AI researchers, legal tech builders, anyone evaluating RAG systems for legal applications

Similar To

MTEB (Massive Text Embedding Benchmark) · MLEB (Massive Legal Embedding Benchmark) · BEIR

Post Description

Hey HN, This is Legal RAG Bench, the first benchmark for legal RAG systems to simultaneously evaluate hallucinations, retrieval failures, and reasoning errors.

The key takeaways of our benchmark are: 1. Embedding models, not generative models, are the primary driver of RAG accuracy. Switching from a general-purpose embedder like OpenAI's Text Embedding 3 Large to a legal domain embedder like Kanon 2 Embedder can raise accuracy by ~19 points. 2. Hallucinations are often triggered by retrieval failures. Fix your retrieval stack, and, in most cases, you end up fixing hallucinations. 3. Once you have a solid legal retrieval engine, it doesn’t matter as much what generative model you use; GPT-5.2 and Gemini 3.1 Pro perform relatively similarly, with Gemini 3.1 Pro achieving slightly better accuracy at the cost of more hallucinations. 4. Google's latest LLM, Gemini 3.1 Pro, is actually a bit worse than its predecessor at legal RAG, achieving 79.3% accuracy instead of 80.3%.

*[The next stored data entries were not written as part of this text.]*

-- ==== Sys2Proof/Config.lean ====
section
/-! DEFINITION. What the part fixes: the constants the rules state as fixed. Nothing in the manual
leaves a result of the part undefined, so there is no opaque free value here; the orders the manual
leaves open are the field `order` of State (log entry 4). -/

namespace Sys2Proof.Config

/-- R3: the silence timer, 700 µs, counted in ticks of 100 µs (log entry 1). -/
def silenceTicks : Nat := 7
/-- R187: ticks of 100 µs in one millisecond of running time. -/
def ticksPerMs : Nat := 10
/-- R4: the consecutive missing count stays at 8. -/
def missingLimit : Nat := 8
/-- R15: entries of one window; R7: good frames of a refill. -/
def windowSize : Nat := 32
/-- R28: the full value of an accumulator. -/
def accFull : Nat := 1048576
/-- R28, R32: the top of the pickup and high-set counters. -/
def countTop : Nat := 65535
/-- R25: the clamp of the multiple of pickup, in sixteenths. -/
def m16Top : Nat := 640
/-- R16: the magnitude of a saturated current channel. -/
def fullScale : Nat := 32768
/-- R51: the longest time of a store operation, in ms. -/
def storeMs : Nat := 50
/-- R124: the qualification of SUPPLY_PRESENT, in ms. -/
def supplyQualMs : Nat := 200
/-- R189: the qualification of RESET_IN, in ms. -/
def resetQualMs : Nat := 20
/-- R125: a battery second, in ms. -/
def secondMs : Nat := 1000
/-- R126, R139: the qualifying count of the rebulk and of the disconnect, in battery seconds. -/
def qualSeconds : Nat := 60
/-- R127: the fault recovery time, in ms. -/
def recoveryMs : Nat := 60000
/-- R134: the retry timer, 15 minutes, in ms. -/
def retryMs : Nat := 900000
/-- R135: the settle timer, 30 s, in ms. -/
def settleMs : Nat := 30000
/-- R135: the load timer, 10 s, in ms. -/
def loadMs : Nat := 10000
/-- R152: the profile hour, in ms. -/
def hourMs : Nat := 3600000
/-- R153: the most events of a gathering record. -/
def recordTop : Nat := 12
/-- R157: the words of packet memory. -/
def pkmWords : Nat := 1024
/-- R158: the size of the largest response record, in words. -/
def responseWords : Nat := 62
/-- R104: the request threshold lies 20.0 V (200 units) below full. -/
def rechargeDrop : Nat := 200
/-- R175: the attempt limit of unsolicited sending. -/
def attemptTop : Nat := 8
/-- R180: a gap of more than 10 ms abandons a frame: the ticks until the first one past 10 ms. -/
def byteGapTicks : Nat := 10 * ticksPerMs + 1
/-- R182: entries of the intake queue. -/
def intakeTop : Nat := 4
/-- R186: places of the local transmit queue. -/
def localTop : Nat := 8
/-- R108: tags of the tag table. -/
def tagTop : Nat := 8
/-- R187: the seconds value wraps from 4,294,967,295 to 0. -/
def secondsTop : Nat := 4294967296

end Sys2Proof.Config
end

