-- ==== Sys2Proof/Machine/Types.lean ====
section
/-! DEFINITION. The data of the part: its enumerations, its records and tables, and one structure
of state per block of Table 0-2. -/

namespace Sys2Proof.Machine

/-! ## Sensor link and measurement (Chapter 1) -/

/-- Contact position (Table 1-3); its codes are 0, 1, 2 in this order (R191). -/
inductive Position where
  | closed
  | opened
  | indeterminate
  deriving DecidableEq, Repr

/-- Manual lockout handle (Table 1-3). -/
inductive Handle where
  | pulled
  | returned
  deriving DecidableEq, Repr

/-- Mechanism-ready (Table 1-3). -/
inductive MechReady where
  | ready
  | notReady
  deriving DecidableEq, Repr

/-- Sensor link states (Table 1-2). -/
inductive Link where
  | up
  | holding
  | lost
  | refilling
  deriving DecidableEq, Repr

/-- The seven analogue samples and the four saturation flags of a frame (Table 1-1). -/
structure Samples where
  ia : Int
  ib : Int
  ic : Int
  iN : Int
  va : Int
  vb : Int
  vc : Int
  satA : Bool
  satB : Bool
  satC : Bool
  satN : Bool
  deriving DecidableEq, Repr

/-- A sample frame as SLR decodes it (Table 12-1). `aux` is the raw 16-bit auxiliary value. -/
structure SampleFrame where
  seqNo : Nat
  pos : Nat
  samples : Samples
  cap : Nat
  aux : Nat
  closedSide : Bool
  openSide : Bool
  pulled : Bool
  mechReady : Bool
  headFault : Bool
  deriving DecidableEq, Repr

/-- One delivery of R12: the three accepted values and the stale mark. -/
structure Delivery where
  position : Position
  handle : Handle
  ready : MechReady
  stale : Bool
  deriving DecidableEq, Repr

/-- State of SLR (R2 to R14, R19, R20). -/
structure Slr where
  link : Link
  consecMissing : Nat
  totalMissing : Nat
  lastSeq : Option Nat
  gapCount : Nat
  lastGood : Option Samples
  silenceLeft : Nat
  runPos : Option Nat
  prevPosition : Option Position
  prevHandle : Option Handle
  prevReady : Option MechReady
  position : Position
  handle : Handle
  ready : MechReady
  decimation : Nat
  takeCount : Nat
  batch : List SampleFrame
  droppedCount : Nat
  deriving DecidableEq, Repr

/-- One entry of a window: the square of a sample and its saturation flag (R15). -/
structure WinEntry where
  square : Nat
  sat : Bool
  deriving DecidableEq, Repr

/-- One window of MEU, oldest entry first (R15). -/
structure Window where
  entries : List WinEntry
  sum : Nat
  satCount : Nat
  deriving DecidableEq, Repr

/-- The seven channel magnitudes (R16). -/
structure Magnitudes where
  ia : Nat
  ib : Nat
  ic : Nat
  iN : Nat
  va : Nat
  vb : Nat
  vc : Nat
  deriving DecidableEq, Repr

/-- State of MEU (R15 to R17). -/
structure Meu where
  wIA : Window
  wIB : Window
  wIC : Window
  wIN : Window
  wVA : Window
  wVB : Window
  wVC : Window
  fill : Nat
  mags : Magnitudes
  valid : Bool
  liveA : Bool
  liveB : Bool
  liveC : Bool
  deriving DecidableEq, Repr

/-! ## Elements (Chapter 2) -/

/-- One flag per element: PT, GT, PH, GH. -/
structure Flags4 where
  pt : Bool
  gt : Bool
  ph : Bool
  gh : Bool
  deriving DecidableEq, Repr

/-- A timed element (Table 2-1): accumulator A, pickup counter T, pickup and operate flags. -/
structure Timed where
  acc : Nat
  count : Nat
  pickup : Bool
  operate : Bool
  deriving DecidableEq, Repr

/-- A high-set element (Table 2-1): counter C, pickup and operate flags. -/
structure HighSet where
  count : Nat
  pickup : Bool
  operate : Bool
  deriving DecidableEq, Repr

/-- The result ELE hands SEQ (R34); `fromStep` tells an E-step result from a clearing (R77). -/
structure ElemResult where
  pickup : Flags4
  operate : Flags4
  newly : Flags4
  fromStep : Bool
  deriving DecidableEq, Repr

/-- State of ELE (R21 to R43). -/
structure Ele where
  pt : Timed
  gt : Timed
  ph : HighSet
  gh : HighSet
  lastPickup : Flags4
  lastOperate : Flags4
  shotCopy : Nat
  posView : Position
  posStale : Bool
  frozen : Bool
  deriving DecidableEq, Repr

/-! ## Settings (Chapter 3) -/

/-- One row of a curve (Table 3-1). -/
structure CurveRow where
  bp : Nat
  rate : Nat
  deriving DecidableEq, Repr

/-- A present curve table (Table 3-1): reset mode DECAY with its rate, or INSTANT (`none`). -/
structure Curve where
  rows : List CurveRow
  decay : Option Nat
  deriving DecidableEq, Repr

/-- One shot row of a settings group (Table 3-2). -/
structure ShotRow where
  ptCurve : Nat
  gtCurve : Nat
  ph : Bool
  gh : Bool
  deriving DecidableEq, Repr

/-- The fields of a settings group (Table 3-2). -/
structure Group where
  ptPickup : Nat
  gtPickup : Nat
  ptDial : Nat
  gtDial : Nat
  ptMin : Nat
  gtMin : Nat
  phPickup : Nat
  ghPickup : Nat
  phDelay : Nat
  ghDelay : Nat
  liveV : Nat
  deadV : Nat
  shots : Nat
  rows : List ShotRow
  intervals : List Nat
  reclaim : Nat
  needLive : Bool
  coord : Bool
  deriving DecidableEq, Repr

/-- The device record (Table 3-4). Capacitor thresholds in 0.1 V; tag group NONE is `none`. -/
structure DeviceRec where
  station : Nat
  master : Nat
  tagGroup : Option Nat
  closeWait : Nat
  tripLimit : Nat
  closeLimit : Nat
  capTrip : Nat
  capReserve : Nat
  capFull : Nat
  radioCeiling : Nat
  localCeiling : Nat
  deriving DecidableEq, Repr

/-- The selection record (Table 3-3). Active NONE is `none`; return group absent is `none`,
return group NONE is `some none`. -/
structure SelectionRec where
  active : Option Nat
  ret : Option (Option Nat)
  deriving DecidableEq, Repr

/-- Cause of a group selection (3.6). -/
inductive SelCause where
  | command
  | tag
  | ret
  deriving DecidableEq, Repr

/-- The live set (3.6): the group it was loaded from (`none` for the built-in default), its
fields, and the copies of the curves its rows name. -/
structure LiveSet where
  source : Option Nat
  grp : Group
  curves : List (Nat × Curve)
  deriving DecidableEq, Repr

/-- State of SET beside the durable store (3.6, R55, R56). -/
structure Sets where
  live : LiveSet
  active : Option Nat
  ret : Option (Option Nat)
  pendingSel : Option (Option Nat × SelCause)
  settledView : Bool
  deriving DecidableEq, Repr

/-! ## The reclose sequence (Chapter 4) -/

/-- Sequence states (Table 4-1). -/
inductive SeqState where
  | unknown
  | ready
  | tripping
  | openInterval
  | closeWait
  | closing
  | reclaim
  | lockout
  | failed
  deriving DecidableEq, Repr

/-- Lockout reasons (Table 4-2). -/
inductive LockReason where
  | shotsExhausted
  | commandTrip
  | tag
  | handle
  | closeWaitExpired
  | closeFailed
  | unexpectedOpen
  | restart
  | lowBattery
  deriving DecidableEq, Repr

/-- Trip causes (R64). -/
inductive TripCause where
  | protection
  | command
  | lowBattery
  deriving DecidableEq, Repr

/-- Close causes (R64). -/
inductive CloseCause where
  | auto
  | command
  deriving DecidableEq, Repr

/-- The restart trip mark when present (R64). -/
inductive RestartMark where
  | command
  | lowBattery
  deriving DecidableEq, Repr

/-- The three sequence timers (R64). -/
inductive SeqTimerKind where
  | openInterval
  | closeWait
  | reclaim
  deriving DecidableEq, Repr

/-- The running sequence timer with its remaining time (R64, R75). -/
structure SeqTimer where
  kind : SeqTimerKind
  left : Nat
  paused : Bool
  deriving DecidableEq, Repr

/-- An open pickup episode (R77). -/
structure Episode where
  steps : Nat
  operated : Bool
  deriving DecidableEq, Repr

/-- State and views of SEQ (R64, R65, R77). -/
structure Seq where
  state : SeqState
  shot : Nat
  lockReason : Option LockReason
  manualReclaim : Bool
  tripCause : Option TripCause
  closeCause : Option CloseCause
  timer : Option SeqTimer
  restartMark : Option RestartMark
  position : Position
  handle : Handle
  ready : MechReady
  linkUp : Bool
  cap : Nat
  capStale : Bool
  sourceLive : Bool
  tagPresent : Bool
  noClosePresent : Bool
  lastPickup : Flags4
  lastOperate : Flags4
  episode : Option Episode
  deriving DecidableEq, Repr

/-! ## Mechanism drive (Chapter 5) -/

/-- Drive states (Table 5-1). -/
inductive DriveState where
  | idle
  | tripMain
  | tripBackup
  | closeActive
  | halted
  deriving DecidableEq, Repr

/-- The coil an operation was confirmed on or last energised (R92, R93, R95, R98). -/
inductive Coil where
  | main
  | backup
  | noCoil
  | closeCoil
  deriving DecidableEq, Repr

/-- Kind and cause of an operation (R88). -/
inductive OpKind where
  | trip (cause : TripCause)
  | close (cause : CloseCause)
  deriving DecidableEq, Repr

/-- Part time with the time-set flag (R187). -/
structure PartTime where
  secs : Nat
  ms : Nat
  isSet : Bool
  deriving DecidableEq, Repr

/-- The operation in flight (R88). `startRun` is the running time of its start, from which the
travel time of R106 is formed (log entry 24). -/
structure DriveOp where
  kind : OpKind
  limit : Nat
  capStart : Nat
  startTime : PartTime
  startRun : Nat
  lowEnergy : Bool
  extended : Bool
  deriving DecidableEq, Repr

/-- Outcome of an ended operation (R106). -/
inductive OpOutcome where
  | completed
  | abandoned
  | closeFail
  | halted
  deriving DecidableEq, Repr

/-- The last operation summary (R106). The low-energy flag is a trip's alone (R88, log entry 31). -/
structure OpSummary where
  kind : OpKind
  outcome : OpOutcome
  coil : Coil
  lowEnergy : Option Bool
  travel : Nat
  deriving DecidableEq, Repr

/-- Kinds of drive failure (R105). -/
inductive FailKind where
  | mainCoilFail
  | halted
  | closeFail
  deriving DecidableEq, Repr

/-- The last-failure record and the failure snapshot (R105). The low-energy flag is held for a trip
alone. -/
structure FailureRec where
  kind : FailKind
  time : PartTime
  op : OpKind
  lowEnergy : Option Bool
  capStart : Nat
  limit : Nat
  position : Position
  stale : Bool
  deriving DecidableEq, Repr

/-- State and views of DRV (R88, R89). -/
structure Drv where
  state : DriveState
  coilMain : Bool
  coilBackup : Bool
  coilClose : Bool
  op : Option DriveOp
  monitor : Option Nat
  degraded : Bool
  recharge : Bool
  summary : Option OpSummary
  snapshot : Option FailureRec
  position : Position
  handle : Handle
  ready : MechReady
  stale : Bool
  cap : Nat
  capStale : Bool
  deriving DecidableEq, Repr

/-! ## Crew lockout (Chapter 6) -/

/-- Kinds of tag (6.1). -/
inductive TagKind where
  | noReclose
  | noClose
  deriving DecidableEq, Repr

/-- A tag (Table 6-2). -/
structure Tag where
  crew : Nat
  kind : TagKind
  port : Port
  level : Nat
  placed : PartTime
  expiry : Option Nat
  deriving DecidableEq, Repr

/-- What the response to a command needs (R184): its port, its kind byte and the addresses fixed
when the command was executed. -/
structure Reply where
  port : Port
  kind : Byte
  dest : Nat
  source : Nat
  deriving DecidableEq, Repr

/-- A decided change of the tag table (R109), with the response it owes. -/
inductive TagChange where
  | place (tag : Tag) (reply : Option Reply)
  | escalate (crew : Nat) (port : Port) (level : Nat) (reply : Option Reply)
  | remove (crew : Nat) (port : Port) (level : Nat) (reply : Option Reply)
  | expire (crew : Nat)
  deriving DecidableEq, Repr

/-- Allowed ports of a gate entry (R119); codes 0, 1, 2 (Table 12-4). -/
inductive GatePorts where
  | radio
  | localPort
  | both
  deriving DecidableEq, Repr

/-- One entry of the command gate table (R119). -/
structure GateEntry where
  isPresent : Bool
  level : Nat
  ports : GatePorts
  deriving DecidableEq, Repr

/-- State of LKU beside the durable store (Table 6-1). -/
structure Lku where
  inForce : List Tag
  staged : List Tag
  changes : List TagChange
  countdowns : List (Nat × Nat)
  handle : Handle
  handleStale : Bool
  deriving DecidableEq, Repr

/-! ## Battery care (Chapter 7) -/

/-- Disconnect action (Table 7-1). -/
inductive DiscAction where
  | openFirst
  | hold
  deriving DecidableEq, Repr

/-- The battery record (Table 7-1). -/
structure BatteryRec where
  capacity : Nat
  absorbV : Nat
  floatV : Nat
  comp : Nat
  ceiling : Nat
  floor : Nat
  bulkLimit : Nat
  tail : Nat
  absorbHours : Nat
  rebulkMargin : Nat
  testHours : Nat
  rLimit : Nat
  testMinV : Nat
  shed1 : Nat
  shed2 : Nat
  shed3 : Nat
  discV : Nat
  action : DiscAction
  deriving DecidableEq, Repr

/-- Charger states (Table 7-2). -/
inductive Charger where
  | off
  | bulk
  | absorb
  | float
  | test
  | fault
  deriving DecidableEq, Repr

/-- Causes of the fault condition (R127). -/
inductive FaultCause where
  | hot
  | cold
  | openString
  deriving DecidableEq, Repr

/-- Load test states (Table 7-7). -/
inductive TestState where
  | idle
  | waitGrant
  | settle
  | suspended
  | load
  deriving DecidableEq, Repr

/-- Start causes of a load test (R134). -/
inductive StartCause where
  | interval
  | retry
  | command
  deriving DecidableEq, Repr

/-- Verdicts of a load test (R136). -/
inductive Verdict where
  | fail
  | noLoad
  | pass
  | aborted
  | cancelled
  deriving DecidableEq, Repr

/-- The result record of a load test (R136, R138; log entry 23). -/
structure TestResult where
  time : PartTime
  cause : Option StartCause
  v0 : Option Int
  i0 : Option Int
  v1 : Option Int
  dI : Option Int
  r : Option Nat
  verdict : Verdict
  deriving DecidableEq, Repr

/-- Disconnect states (Table 7-8). -/
inductive Disconnect where
  | normal
  | isPending
  | disconnected
  deriving DecidableEq, Repr

/-- State of BAT (R124 to R141), with the most recent value of each kind that SLR has handed it
(R18, log entry 44): `voltNow`, `ampNow`, `tempView`, `cabView`. -/
structure Bat where
  supply : Bool
  qualLeft : Option Nat
  absentSince : Option Nat
  charger : Charger
  absorbMs : Option Nat
  rebulk : Nat
  fault : Option FaultCause
  recoveryLeft : Option Nat
  voltNow : Option Int
  ampNow : Option Int
  tempView : Option Int
  cabView : Option Int
  voltSum : Int
  voltCount : Nat
  ampSum : Int
  ampCount : Nat
  secondLeft : Nat
  lastV : Option Int
  lastI : Option Int
  absorbSet : Int
  floatSet : Int
  q : Nat
  estimated : Bool
  soc : Nat
  shed : Nat
  test : TestState
  due : Option StartCause
  startCause : Option StartCause
  intervalLeft : Nat
  retryLeft : Option Nat
  settleLeft : Option Nat
  loadLeft : Option Nat
  recentV : List (Nat × Int)
  recentI : List (Nat × Int)
  v0 : Option Int
  i0 : Option Int
  abortCount : Nat
  badCount : Nat
  result : Option TestResult
  disc : Disconnect
  discAction : Option DiscAction
  qualCount : Nat
  testLoad : Bool
  lvdOut : Bool
  chgEn : Bool
  chgVset : Int
  chgIlim : Nat
  deriving DecidableEq, Repr

/-! ## The supply arbiter (Chapter 8) -/

/-- The three requesters, highest priority first (Table 8-1). -/
inductive Requester where
  | cap
  | radio
  | load
  deriving DecidableEq, Repr

/-- Per-requester states (Table 8-2). -/
inductive ReqState where
  | idle
  | requesting
  | holding
  | releasing
  deriving DecidableEq, Repr

/-- State of SUP (R143, R150). -/
structure Sup where
  cap : ReqState
  radio : ReqState
  load : ReqState
  capAgain : Bool
  radioAgain : Bool
  loadAgain : Bool
  supply : Bool
  shed : Nat
  capEn : Bool
  deriving DecidableEq, Repr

These findings confirm what we already suspected, that information retrieval sets the ceiling on the accuracy of legal RAG systems. It doesn’t matter how smart you are, you aren’t going to magically know what the penalty is for speeding in California without access to an up-to-date copy of the California Vehicle Code.

Even still, to our knowledge, we’re the first to actually show this empirically.

Unfortunately, as we highlight in our write-up, high-quality open legal benchmarks like Legal RAG Bench and our earlier Massive Legal Embedding Benchmark (MLEB) are few and far between.

We point out, for example, that the popular Vals AI CaseLaw (v2) benchmark yields LLM rankings inexplicably and starkly different from ours while also failing to properly evaluate end-to-end RAG performance. Because CaseLaw (v2) is a private and proprietary benchmark, we are unable to confirm the source of the discrepancies we discovered, though we suspect they lie in a seriously flawed evaluation and labeling methodology.

In the interests of transparency, we have not only detailed exactly how we built Legal RAG Bench, but we’ve also released all of our data openly on Hugging Face here: https://huggingface.co/datasets/isaacus/legal-rag-bench/. We will also soon be publishing our write up as a paper.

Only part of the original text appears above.